This is a standalone HTTP server created to simulate various responses as if they are returned by a third party web service APIs. For example, the simulator can be configured to act as api.twitter.com or graph.facebook.com without your application knowing the difference. Its primary use is for functional (manual and automated) testing. Its secondary uses are monitoring and performance/stress testing.

Here is a presentation about Nagual, that I gave at Agile Testing Days 2016 conference.

Setup

How to install Nagual

  1. Install node.js and npm
  2. Clone this repository: git clone https://github.com/emanuil/nagual (or download the zip file)
  3. Install the required npm packages: cd nagual && npm install
  4. Run the simulator: sudo node proxy.js

You should see the following output

Starting the HTTP(S) protocol simulator...
Loaded stubs count per host:

c9555.r55.cf2.rackcdn.com: 1
api.instagram.com: 6
api.linkedin.com: 4
api.twitter.com: 12
blah.com: 0 Transparent mode only!
cdn2.clouddrive.com: 1
graph.facebook.com: 32
identity.api.rackspacecloud.com: 1
porto.zendesk.com: 4
storage101.ord1.clouddrive.com: 5
www.googleapis.com: 5

Listening on port 80
Listening on port 443

In order to start using the simualtor you need to peform the two steps in bold bellow.

Routing traffic through Nagual

After Nagual has started its time to route your application traffic through it. Depending on how your application is configured there are couple of ways to do this. The easiest is to add an entry to /etc/hosts file on your application server to redirect all traffic to the simulator.

For example if 192.168.8.21 is the IP address where Nagual is running and you want to simulate an external service host api.twitter.com, you should add the following line to /etc/hosts file on the server thats running your applications.

192.168.8.21 api.twitter.com

This will route all the traffic intended to the external service, first through the simulator. Depending on how you setup Nagual rules, the requests will either be simulated or forwarded to the real service.

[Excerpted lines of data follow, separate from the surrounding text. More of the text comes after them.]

theorem State.warmReset_keeps {o : State} : ∀ x0 x1, Keep o x0 → Keep o (State.warmReset x0 x1) := by
  intro x0 x1 h0
  unfold State.warmReset
  with_reducible repeat' (first | assumption | apply State.applyFailed_keeps | apply State.deviceReset_keeps)

theorem execRstN_keeps {o : State} : ∀ x0, Keep o x0 → KeepX o (execRstN x0) := by
  intro x0 h0
  unfold execRstN
  with_reducible repeat' (first | assumption | apply keep_ite | apply keepX_next | apply State.warmReset_keeps)

theorem execWardenReset_keeps {o : State} : ∀ x0 x1 x2, Keep o x2 → KeepX o (execWardenReset x0 x1 x2) := by
  intro x0 x1 x2 h0
  unfold execWardenReset
  with_reducible repeat' (first | assumption | intro _ | apply State.wardenLast_keeps | apply State.warmReset_keeps)

theorem execTrialExpiry_keeps {o : State} : ∀ x0, Keep o x0 → KeepX o (execTrialExpiry x0) := by
  intro x0 h0
  unfold execTrialExpiry
  with_reducible repeat' (first
    | assumption | apply keep_ite | apply keepX_next | apply State.warmReset_keeps | split)

/-! ### RegOps -/

theorem State.keepSeg_keeps {o : State} : ∀ x0 x1, Keep o x0 → Keep o (State.keepSeg x0 x1) := by
  intro x0 x1 h0
  unfold State.keepSeg
  with_reducible repeat' (first | (apply keep_same <;> first | assumption))

theorem State.writeSync_keeps {o : State} : ∀ x0 x1 x2 x3, Keep o x0 → Keep o (State.writeSync x0 x1 x2 x3) := by
  intro x0 x1 x2 x3 h0
  unfold State.writeSync
  with_reducible repeat' (first
    | assumption | apply State.setCtx_keeps | apply State.takeDevSync_keeps | dsimp only | split)

theorem State.afterWrite_keeps {o : State} : ∀ x0 x1 x2 x3, Keep o x0 → Keep o (State.afterWrite x0 x1 x2 x3) := by
  intro x0 x1 x2 x3 h0
  unfold State.afterWrite
  with_reducible repeat' (first
    | assumption | apply keep_ite | apply State.reselect_keeps | apply State.srcCheck_keeps
    | apply State.setRuns_keeps | apply State.setReg_keeps | apply State.setRegField_keeps)

theorem State.writeWord_keeps {o : State} : ∀ x0 x1 x2 x3 x4 x5 x6, Keep o x0 → Keep o (State.writeWord x0 x1 x2 x3 x4 x5 x6) := by
  intro x0 x1 x2 x3 x4 x5 x6 h0
  unfold State.writeWord
  with_reducible repeat' (first
    | assumption | apply keep_ite | apply State.setReg_keeps | apply State.writeSync_keeps
    | apply State.setTask_keeps | apply State.setFlow_keeps | apply State.keepSeg_keeps
    | apply State.afterWrite_keeps)

theorem State.writeWords_keeps {o : State} : ∀ x0 x1 x2 x3 x4 x5, Keep o x0 → Keep o (State.writeWords x0 x1 x2 x3 x4 x5) := by
  intro x0 x1 x2 x3 x4 x5 h0
  unfold State.writeWords
  with_reducible repeat' (first
    | assumption | intro _ | apply keep_ite | apply keep_foldl | apply State.taskWrite_keeps
    | apply State.writeWord_keeps)

theorem State.putWords_keeps {o : State} : ∀ x0 x1 x2, Keep o x0 → Keep o (State.putWords x0 x1 x2) := by
  intro x0 x1 x2 h0
  unfold State.putWords
  with_reducible repeat' (first | assumption | apply State.writeWords_keeps | split)

theorem State.regWrite_keeps {o : State} : ∀ x0 x1 x2 x3, Keep o x0 → Keep o (State.regWrite x0 x1 x2 x3) := by
  intro x0 x1 x2 x3 h0
  unfold State.regWrite
  with_reducible repeat' (first
    | assumption | apply keep_ite | apply State.writeWords_keeps | apply State.setWbuf_keeps | split)

theorem State.codeStore_keeps {o : State} : ∀ x0 x1 x2 x3, Keep o x0 → Keep o (State.codeStore x0 x1 x2 x3) := by
  intro x0 x1 x2 x3 h0
  unfold State.codeStore
  with_reducible repeat' (first | (apply keep_same <;> first | assumption))

theorem State.regRead_keeps {o : State} : ∀ x0 x1 x2, Keep o x0 → Keep o (State.regRead x0 x1 x2).2 := by
  intro x0 x1 x2 h0
  unfold State.regRead
  with_reducible repeat' (first | assumption | apply keep_ite2 | apply State.setSnap_keeps | dsimp only | split)

/-! ### Image -/

theorem State.setFlash_keeps {o : State} : ∀ x0 x1 x2, Keep o x0 → Keep o (State.setFlash x0 x1 x2) := by
  intro x0 x1 x2 h0
  unfold State.setFlash
  with_reducible repeat' (first | (apply keep_same <;> first | assumption))

/-! ### Loader -/

theorem State.loadWord_keeps {o : State} : ∀ x0 x1 x2, Keep o x0 → Keep o (State.loadWord x0 x1 x2) := by
  intro x0 x1 x2 h0
  unfold State.loadWord
  with_reducible repeat' (first
    | assumption | apply keep_ite | apply State.writeWord_keeps | apply State.writeDom_keeps
    | apply State.askLeave_keeps | apply State.askWake_keeps | apply State.writeRail_keeps
    | apply State.railAttempt_keeps | apply State.setVset_keeps | apply State.calStart_keeps
    | apply State.linkEnable_keeps | apply State.sample_keeps | apply State.setTask_keeps
    | apply State.setRegField_keeps | dsimp only | split)

theorem State.loadStep_keeps {o : State} : ∀ x0 x1 x2, Keep o x0 → Keep o (State.loadStep x0 x1 x2) := by
  intro x0 x1 x2 h0
  unfold State.loadStep
  with_reducible repeat' (first
    | assumption | apply keep_ite | apply State.askStep_keeps | apply State.refuseStep_keeps)

theorem State.loadWords_keeps {o : State} : ∀ x0 x1 x2, Keep o x0 → Keep o (State.loadWords x0 x1 x2) := by
  intro x0 x1 x2
  fun_induction State.loadWords
  all_goals with_reducible repeat' (first | assumption | intro _ | apply State.loadWord_keeps | apply_assumption)

theorem State.loadCode_keeps {o : State} : ∀ x0 x1 x2 x3, Keep o x0 → Keep o (State.loadCode x0 x1 x2 x3) := by
  intro x0 x1 x2 x3
  fun_induction State.loadCode
  all_goals with_reducible repeat' (first | assumption | intro _ | apply State.codeStore_keeps | apply_assumption)

theorem State.bindFrames_keeps {o : State} : ∀ x0 x1 x2 x3 x4, Keep o x0 → Keep o (State.bindFrames x0 x1 x2 x3 x4) := by
  intro x0 x1 x2 x3 x4
  fun_induction State.bindFrames
  all_goals with_reducible repeat' (first | assumption | intro _ | apply State.setFrame_keeps | apply_assumption)

theorem State.loadState_keeps {o : State} : ∀ x0 x1 x2, Keep o x0 → Keep o (State.loadState x0 x1 x2) := by
  intro x0 x1 x2
  fun_induction State.loadState
  all_goals with_reducible repeat' (first | assumption | intro _ | apply State.setStWord_keeps | apply_assumption)

theorem State.setInit_keeps {o : State} : ∀ x0 x1 x2, Keep o x0 → Keep o (State.setInit x0 x1 x2) := by
  intro x0 x1 x2 h0
  unfold State.setInit
  with_reducible repeat' (first | (apply keep_same <;> first | assumption))

theorem State.loadRec_keeps {o : State} : ∀ x0 x1 x2, Keep o x0 → Keep o (State.loadRec x0 x1 x2).1 := by
  intro x0 x1 x2 h0
  unfold State.loadRec
  with_reducible repeat' (first
    | assumption | intro _ | apply keep_foldl | apply State.loadStep_keeps | apply State.loadWords_keeps
    | apply State.loadCode_keeps | apply State.setPool_keeps | apply State.bindFrames_keeps
    | apply State.setTask_keeps | apply State.loadState_keeps | apply State.setInit_keeps
    | (apply keep_same <;> first | assumption) | dsimp only | split)

theorem State.loadSections_keeps {o : State} : ∀ x0 x1 x2, Keep o x0 → Keep o (State.loadSections x0 x1 x2) := by
  intro s m p h
  exact keep_foldl1 h (fun x r hx => State.loadRec_keeps _ _ _ hx)


theorem State.setQuotas_keeps {o : State} : ∀ x0, Keep o x0 → Keep o (State.setQuotas x0) := by
  intro x0 h0
  unfold State.setQuotas
  with_reducible repeat' (first | assumption | intro _ | apply keep_foldl | apply State.setRegField_keeps)

theorem State.setDomains_keeps {o : State} : ∀ x0, Keep o x0 → Keep o (State.setDomains x0) := by
  intro x0 h0
  unfold State.setDomains
  with_reducible repeat' (first | assumption | intro _ | apply keep_foldl | apply State.setRegField_keeps)

/-! ### Tenants -/

theorem State.setTenState_keeps {o : State} : ∀ x0 x1 x2, Keep o x0 → Keep o (State.setTenState x0 x1 x2) := by
  intro x0 x1 x2 h0
  unfold State.setTenState
  with_reducible repeat' (first | assumption | apply State.setRegField_keeps)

If for some reason you can not edit /etc/hosts, your options would be (depending on the architecture of your application):

  • to edit your application code
  • to edit a config file
  • to edit a configuration in your database
  • to edit the DNS records

The main point is to ultimately redirect all the HTTP traffic that you need to simulate to Nagual.

Screen Capture

Since all the traffic passes through Nagual, you can monitor it in real time. This traffic is usually encrypted and visible only to the client and to the server. Since Nagual acts are MiTM proxy, it can see and modify everything.

Handling HTTPS traffic

Most of the interesting external services run over HTTPS. Your code (or the code in the 3rd party libraries) used to connect to the external services has SSL server verification enabled. On every connection, your application checks if it talks to the real api.twitter.com, instead of any other server with self signed SSL certificate. This way your app is making sure that it is not susceptible to man-in-the-middle attack. Nagual uses the same technique to do good.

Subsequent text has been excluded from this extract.